IV. Impor à parte prejudicada o ajuizamento de demanda judicial para obter a resolução do contrato quando esse estabelece em seu favor a garantia de cláusula resolutória expressa, é impingir-lhe ônus demasiado e obrigação contrária ao texto expresso da lei, desprestigiando o princípio da autonomia da vontade, da não intervenção do Estado nas relações negociais, criando obrigação que refoge o texto da lei e a verdadeira intenção legislativa.
V. A revisão do valor estabelecido a título de honorários nos termos do artigo 20, § 4º do CPC/73, só é permitido quando o montante fixado se mostrar ínfimo ou exorbitante, o que não se verifica no caso em exame, levando-se em conta a complexidade da causa, o trabalho realizado pelo causídico e o valor envolvido na demanda, circunstâncias segundo as quais o reexame implicaria em revolvimento do conjunto fático dos autos, providência vedada ao STJ ante o óbice contido no enunciado 7 da Súmula desta Casa.
VI. Recurso especial conhecido em parte e, na extensão, desprovido.

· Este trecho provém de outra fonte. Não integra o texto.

/-- SYS.HQ_STAT (R428). -/
def SYS_HQ_STAT : Nat := 0xc
def SYS_HQ_STAT_PARTIAL : Fld := ⟨SYS_HQ_STAT, 0, 1⟩
def SYS_HQ_STAT_BAD_CMD : Fld := ⟨SYS_HQ_STAT, 1, 1⟩
def SYS_HQ_STAT_RD_TIMEOUT : Fld := ⟨SYS_HQ_STAT, 2, 1⟩
def SYS_HQ_STAT_RD_ABORT : Fld := ⟨SYS_HQ_STAT, 3, 1⟩
def SYS_HQ_STAT_RD_ECC : Fld := ⟨SYS_HQ_STAT, 4, 1⟩
def SYS_HQ_STAT_WOVF : Fld := ⟨SYS_HQ_STAT, 5, 1⟩
def SYS_HQ_STAT_UNMAPPED : Fld := ⟨SYS_HQ_STAT, 6, 1⟩
def SYS_HQ_STAT_GUARD_EV : Fld := ⟨SYS_HQ_STAT, 7, 1⟩
def SYS_HQ_STAT_WBUF : Fld := ⟨SYS_HQ_STAT, 8, 6⟩

/-- SYS.HQ_LASTRD (R428). -/
def SYS_HQ_LASTRD : Nat := 0x10
def SYS_HQ_LASTRD_DATA : Fld := ⟨SYS_HQ_LASTRD, 0, 32⟩

/-- SYS.BAD_ADDR (R428). -/
def SYS_BAD_ADDR : Nat := 0x14
def SYS_BAD_ADDR_ADDR : Fld := ⟨SYS_BAD_ADDR, 0, 24⟩

/-- SYS.UNLOCK (R428). -/
def SYS_UNLOCK : Nat := 0x20
def SYS_UNLOCK_KEY : Fld := ⟨SYS_UNLOCK, 0, 32⟩

/-- SYS.GUARD (R428). -/
def SYS_GUARD : Nat := 0x24
def SYS_GUARD_ARMED : Fld := ⟨SYS_GUARD, 0, 1⟩
def SYS_GUARD_BAD_KEY : Fld := ⟨SYS_GUARD, 8, 8⟩
def SYS_GUARD_DENIED : Fld := ⟨SYS_GUARD, 16, 16⟩

/-- SYS.IND_ADDR (R428). -/
def SYS_IND_ADDR : Nat := 0x30
def SYS_IND_ADDR_OFFSET : Fld := ⟨SYS_IND_ADDR, 0, 16⟩
def SYS_IND_ADDR_SPACE : Fld := ⟨SYS_IND_ADDR, 16, 3⟩

/-- SYS.IND_DATA (R428). -/
def SYS_IND_DATA : Nat := 0x34
def SYS_IND_DATA_DATA : Fld := ⟨SYS_IND_DATA, 0, 32⟩

/-- SYS.IND_CTL (R428). -/
def SYS_IND_CTL : Nat := 0x38
def SYS_IND_CTL_BUSY : Fld := ⟨SYS_IND_CTL, 0, 1⟩
def SYS_IND_CTL_AUTOINC : Fld := ⟨SYS_IND_CTL, 1, 1⟩
def SYS_IND_CTL_ERR : Fld := ⟨SYS_IND_CTL, 2, 1⟩

/-- SYS.MBX_REQ (R428). -/
def SYS_MBX_REQ : Nat := 0x40
def SYS_MBX_REQ_ADDR : Fld := ⟨SYS_MBX_REQ, 0, 24⟩
def SYS_MBX_REQ_SEL : Fld := ⟨SYS_MBX_REQ, 24, 4⟩
def SYS_MBX_REQ_WRITE : Fld := ⟨SYS_MBX_REQ, 28, 1⟩
def SYS_MBX_REQ_OVERRIDE : Fld := ⟨SYS_MBX_REQ, 29, 1⟩

/-- SYS.MBX_STAT (R428). -/
def SYS_MBX_STAT : Nat := 0x44
def SYS_MBX_STAT_BUSY : Fld := ⟨SYS_MBX_STAT, 0, 1⟩
def SYS_MBX_STAT_VALID : Fld := ⟨SYS_MBX_STAT, 1, 1⟩
def SYS_MBX_STAT_ERR : Fld := ⟨SYS_MBX_STAT, 2, 1⟩
def SYS_MBX_STAT_COLLIDE : Fld := ⟨SYS_MBX_STAT, 3, 1⟩

/-- SYS.MBX_D[i] (R428). -/
def SYS_MBX_D (i : Nat) : Nat := 0x48 + 4 * i
def SYS_MBX_D_DATA (i : Nat) : Fld := ⟨SYS_MBX_D i, 0, 32⟩

/-- SYS.WIN_BANK (R428). -/
def SYS_WIN_BANK : Nat := 0x60
def SYS_WIN_BANK_BANK : Fld := ⟨SYS_WIN_BANK, 0, 3⟩

/-- SYS.INT_STAT (R428). -/
def SYS_INT_STAT : Nat := 0x80
def SYS_INT_STAT_SYS : Fld := ⟨SYS_INT_STAT, 0, 1⟩
def SYS_INT_STAT_TIME : Fld := ⟨SYS_INT_STAT, 1, 1⟩
def SYS_INT_STAT_TEU : Fld := ⟨SYS_INT_STAT, 2, 1⟩
def SYS_INT_STAT_PLL : Fld := ⟨SYS_INT_STAT, 3, 1⟩
def SYS_INT_STAT_MAC : Fld := ⟨SYS_INT_STAT, 4, 4⟩
def SYS_INT_STAT_FLOW : Fld := ⟨SYS_INT_STAT, 8, 1⟩
def SYS_INT_STAT_QM : Fld := ⟨SYS_INT_STAT, 9, 1⟩
def SYS_INT_STAT_ROUTE : Fld := ⟨SYS_INT_STAT, 10, 1⟩
def SYS_INT_STAT_MMU : Fld := ⟨SYS_INT_STAT, 11, 1⟩
def SYS_INT_STAT_CORE : Fld := ⟨SYS_INT_STAT, 12, 1⟩
def SYS_INT_STAT_PORT : Fld := ⟨SYS_INT_STAT, 13, 1⟩
def SYS_INT_STAT_MOD : Fld := ⟨SYS_INT_STAT, 14, 1⟩
def SYS_INT_STAT_BST : Fld := ⟨SYS_INT_STAT, 15, 1⟩
def SYS_INT_STAT_TWIN : Fld := ⟨SYS_INT_STAT, 16, 1⟩
def SYS_INT_STAT_LAM : Fld := ⟨SYS_INT_STAT, 17, 1⟩

/-- SYS.INT_EN (R428). -/
def SYS_INT_EN : Nat := 0x84
def SYS_INT_EN_EN : Fld := ⟨SYS_INT_EN, 0, 18⟩

/-- SYS.TEU_PEND (R428). -/
def SYS_TEU_PEND : Nat := 0x88
def SYS_TEU_PEND_PEND : Fld := ⟨SYS_TEU_PEND, 0, 16⟩

/-- SYS.CORE_PEND (R428). -/
def SYS_CORE_PEND : Nat := 0x8c
def SYS_CORE_PEND_PEND : Fld := ⟨SYS_CORE_PEND, 0, 16⟩

/-- SYS.PLL_INT_EN (R428). -/
def SYS_PLL_INT_EN : Nat := 0x90
def SYS_PLL_INT_EN_SYSPLL : Fld := ⟨SYS_PLL_INT_EN, 0, 4⟩
def SYS_PLL_INT_EN_MEDPLL : Fld := ⟨SYS_PLL_INT_EN, 16, 10⟩

/-- PAD[i] (R453). -/
def PAD (i : Nat) : Nat := 0x20000300 + 4 * i
def PAD_DRIVE (i : Nat) : Fld := ⟨PAD i, 0, 2⟩
def PAD_SLEW (i : Nat) : Fld := ⟨PAD i, 2, 2⟩
def PAD_DENIED (i : Nat) : Fld := ⟨PAD i, 31, 1⟩

end F

end Sys2Proof.Machine
end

Por fim, considerando esse enfoque que nos parece o mais acertado, especialmente diante do inquestionável entendimento que se pode inferir do artigo 474 do Código Civil, – que, diga-se, nunca deu margem a qualquer dúvida quanto a sua aplicação -, espera-se que a decisão contribua para a evitar a sobrecarga do Poder Judiciário, considerando que não será mais necessário resolver o contrato judicialmente, bastando apenas que nele tenha sido estabelecida a cláusula resolutiva expressa – com as devidas especificações relativas ao incumprimento – para posteriormente poder ingressar com a ação possessória, caso seja necessário, conforme ocorreu no presente caso, alterando o entendimento jurisprudencial equivocado e contra legem que perdurou por décadas.